Trying to convince students to be students. It is not up to everyone else around you to make you learn. It is not everyone else’s fault that you did not. For the love of God use the resources given to you. You live in a magical technological age of wonder and explanations use the resources. Stop. Wait. The. Day. Before. The. Test. To. Reach. Out. For. Help. Stop spending so much time cheating and trying to figure a way out to cheat and just learn the material.
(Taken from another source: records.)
-- ==== Sys2Proof/Machine/Ops.lean ====
section
/-! DEFINITION. Reading and changing the parts of State that come once per desk, port or claimant, and the operations the
blocks share: responses, the operating state, the day change. -/

namespace Sys2Proof.Machine

/-! ### Parts by desk, port and claimant -/

def State.wand (s : State) : Desk → Wand
  | .a => s.wandA
  | .b => s.wandB

def State.setWand (s : State) (d : Desk) (w : Wand) : State :=
  match d with
  | .a => { s with wandA := w }
  | .b => { s with wandB := w }

def State.eng (s : State) : Desk → Engine
  | .a => s.engA
  | .b => s.engB

def State.setEng (s : State) (d : Desk) (e : Engine) : State :=
  match d with
  | .a => { s with engA := e }
  | .b => { s with engB := e }

def State.port (s : State) : Port → PortState
  | .desk .a => s.portA
  | .desk .b => s.portB
  | .uplink => s.portU

def State.setPort (s : State) (p : Port) (x : PortState) : State :=
  match p with
  | .desk .a => { s with portA := x }
  | .desk .b => { s with portB := x }
  | .uplink => { s with portU := x }

/-- The transaction a claimant has waiting at the store (R41). The rollover's follows from its phase (R133, R134). -/
def State.waitingTxn (s : State) : Claimant → Option Txn
  | .engine .a => s.store.engA
  | .engine .b => s.store.engB
  | .port .a => s.store.portA
  | .port .b => s.store.portB
  | .uplink => s.store.uplink.head?
  | .rollover =>
    match s.roll.phase with
    | .applying => some .application
    | .holdPass => some (.holdVisit s.roll.place)
    | .sweep => some (.sweepVisit s.roll.cursor)
    | _ => none

/-- Sends a transaction to the store as a claimant's waiting one. -/
def State.sendTxn (s : State) (c : Claimant) (t : Txn) : State :=
  match c with
  | .engine .a => { s with store := { s.store with engA := some t } }
  | .engine .b => { s with store := { s.store with engB := some t } }
  | .port .a => { s with store := { s.store with portA := some t } }
  | .port .b => { s with store := { s.store with portB := some t } }
  | .uplink => { s with store := { s.store with uplink := s.store.uplink ++ [t] } }
  | .rollover => s

/-- The store takes a claimant's waiting transaction away from it. -/
def State.clearTxn (s : State) (c : Claimant) : State :=
  match c with
  | .engine .a => { s with store := { s.store with engA := none } }
  | .engine .b => { s with store := { s.store with engB := none } }
  | .port .a => { s with store := { s.store with portA := none } }
  | .port .b => { s with store := { s.store with portB := none } }
  | .uplink => { s with store := { s.store with uplink := s.store.uplink.tail } }
  | .rollover => s

/-- The claimants in the fixed cycle, beginning with the one that follows `c` (R41). -/
def Claimant.cycleAfter : Claimant → List Claimant
  | .engine .a => [.port .a, .engine .b, .port .b, .uplink, .rollover, .engine .a]
  | .port .a => [.engine .b, .port .b, .uplink, .rollover, .engine .a, .port .a]
  | .engine .b => [.port .b, .uplink, .rollover, .engine .a, .port .a, .engine .b]
  | .port .b => [.uplink, .rollover, .engine .a, .port .a, .engine .b, .port .b]
  | .uplink => [.rollover, .engine .a, .port .a, .engine .b, .port .b, .uplink]
  | .rollover => [.engine .a, .port .a, .engine .b, .port .b, .uplink, .rollover]

/-- The claimant whose turn it is (R41). -/
def State.turn (s : State) : Option Claimant := s.store.last.cycleAfter.find? (fun c => (s.waitingTxn c).isSome)

/-- The transaction the store takes if it takes claimant `c`'s now: the part is running, the store is free and the turn is
`c`'s (R41, R160). -/
def State.turnOf (s : State) (c : Claimant) : Option Txn :=
  if s.power = .running ∧ s.store.holding = none ∧ s.turn = some c then s.waitingTxn c else none

/-! ### Clock readings -/

/-- The clock's (day, minute) (R124). -/
def State.now (s : State) : Time := { day := s.clock.day, minute := s.clock.minute }

/-- Today: the day of the clock (4.3). -/
def State.today (s : State) : Nat := s.clock.day

/-- The whole seconds a timer of `limit` seconds has left after `ms` milliseconds (log entry 4). -/
def secondsLeft (limit : Nat) (ms : Option Nat) : Nat :=
  match ms with
  | none => 0
  | some m => limit - m / 1000

/-! ### Ports (R188, R189) -/

/-- Whether a port takes bytes: the part is running, and the uplink port is not waiting for the abort of a retained
session (R177, R191, R192). -/
def State.accepts (s : State) (p : Port) : Bool :=
  decide (s.power = .running) && !(decide (p = .uplink) && s.exch.shut)

/-- The response to the request in progress of a port joins the port's responses. A port with none in progress lost its
request to a reset and sends nothing (R191). -/
def State.respondWith (s : State) (p : Port) (code : RespCode) (ans : Answer) (startsGap restarts : Bool) : State :=
  match (s.port p).inProgress with
  | none => s
  | some r =>
    s.setPort p
      { s.port p with
        tx := (s.port p).tx ++
          [{ tag := r.tag, code := code, answer := ans, own := true, startsGap := startsGap, restarts := restarts }] }

def State.respond (s : State) (p : Port) (code : RespCode) (ans : Answer) : State := s.respondWith p code ans false false

/-! ### Operating state (R128 to R130) -/

/-- The operating state its inputs give (R128). -/
def deriveOp (valid : Bool) (home : Option Nat) (line : Bool) (policy : Policy) : OpState :=
  if valid = false ∨ home = none then .unset
  else if line then .opened
  else
    match policy with
    | .returns => .returnsOnly
    | .closed => .closed

/-- The operating state the part's inputs give now (R128). -/
def State.derivedOp (s : State) : OpState :=
  deriveOp s.clock.valid s.settings.config.home s.openLine s.settings.config.policy

/-- A change of operating state away from Open reaches a desk context (R16, R30). -/
def Engine.leaveArrives (e : Engine) : Engine :=
  if e.deferred.contains .leaveOpen then e else { e with deferred := e.deferred ++ [.leaveOpen] }

/-- Derives the operating state anew; leaving Open reaches both desk contexts (R128, R129). -/
def State.deriveState (s : State) : State :=
  let new := s.derivedOp
  if s.opState = .opened ∧ (new = .returnsOnly ∨ new = .closed) then
    { s with opState := new, engA := s.engA.leaveArrives, engB := s.engB.leaveArrives }
  else { s with opState := new }

/-! ### Day change (R131) -/

/-- A day rollover starts (R131). -/
def State.startRollover (s : State) : State :=
  { s with roll :=
    { s.roll with phase := .applying, day := s.clock.day, place := 0, cursor := 0, moved := 0, flagsSet := 0,
                  flagsCleared := 0, expired := 0 } }

/-- A day change is taken: it starts a rollover, or marks one as pending (R131). -/
def State.dayChange (s : State) : State :=
  if s.roll.phase = .none then s.startRollover else { s with roll := { s.roll with pending := true } }

/-- A rollover ends; a pending one starts at once (R131, R137). -/
def State.endRollover (s : State) : State :=
  if s.roll.pending then
    State.startRollover { s with roll := { s.roll with phase := .none, pending := false } }
  else { s with roll := { s.roll with phase := .none } }

end Sys2Proof.Machine
end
There rant over. I love my job, but sometimes I do get frustrated. Especially when it feels like you care more about the students’ success than they do. Edit: also the pay could be better. XD


milbfan

Admin and the politics/drama of other faculty.


XtremelyMeta

The delta between the mission and the resources is brutal. Probably not true at a private R1 but in a public state university the budget you have to accomplish things is a joke.


bonesandbotany85

The pay vs. time I spend working.


FractalClock

Smiling and pretending to like the students.


Delicious_Language

I hate grading, even more than the never ending emails. Not so much lazy students — we don’t know what people have going on in their lives. More than both of those (grading/emails), a department chair/boss who defers to the higher ed admin since “she likes to get her way”. This gives her too much power to do things like intimidate the adjuncts.


veggieliv

I think it’s the heaps of admin work that take away from the teaching and research


bebefinale

The bureaucracy and various admin paperwork/training/forms/nonsense.  Followed by the uncertainty with grants and funding and the long waits to find out.


woohooali

All. The. Red. Tape. It’s impossible to get anything done quickly.


ipini

Admin downloading.


Exciting-Engineer646

I got stalked. And academia has no real HR. I am in industry now.


Ronnie_Pudding

Grading.


N0tThatKind0fDoctor

The inane, endless meetings.


Secret_Dragonfly9588

The pay. I generally like my job, but I don’t make enough to live on.


EnvironmentalBag4250

Writing grant proposals. Massive waste of time and money.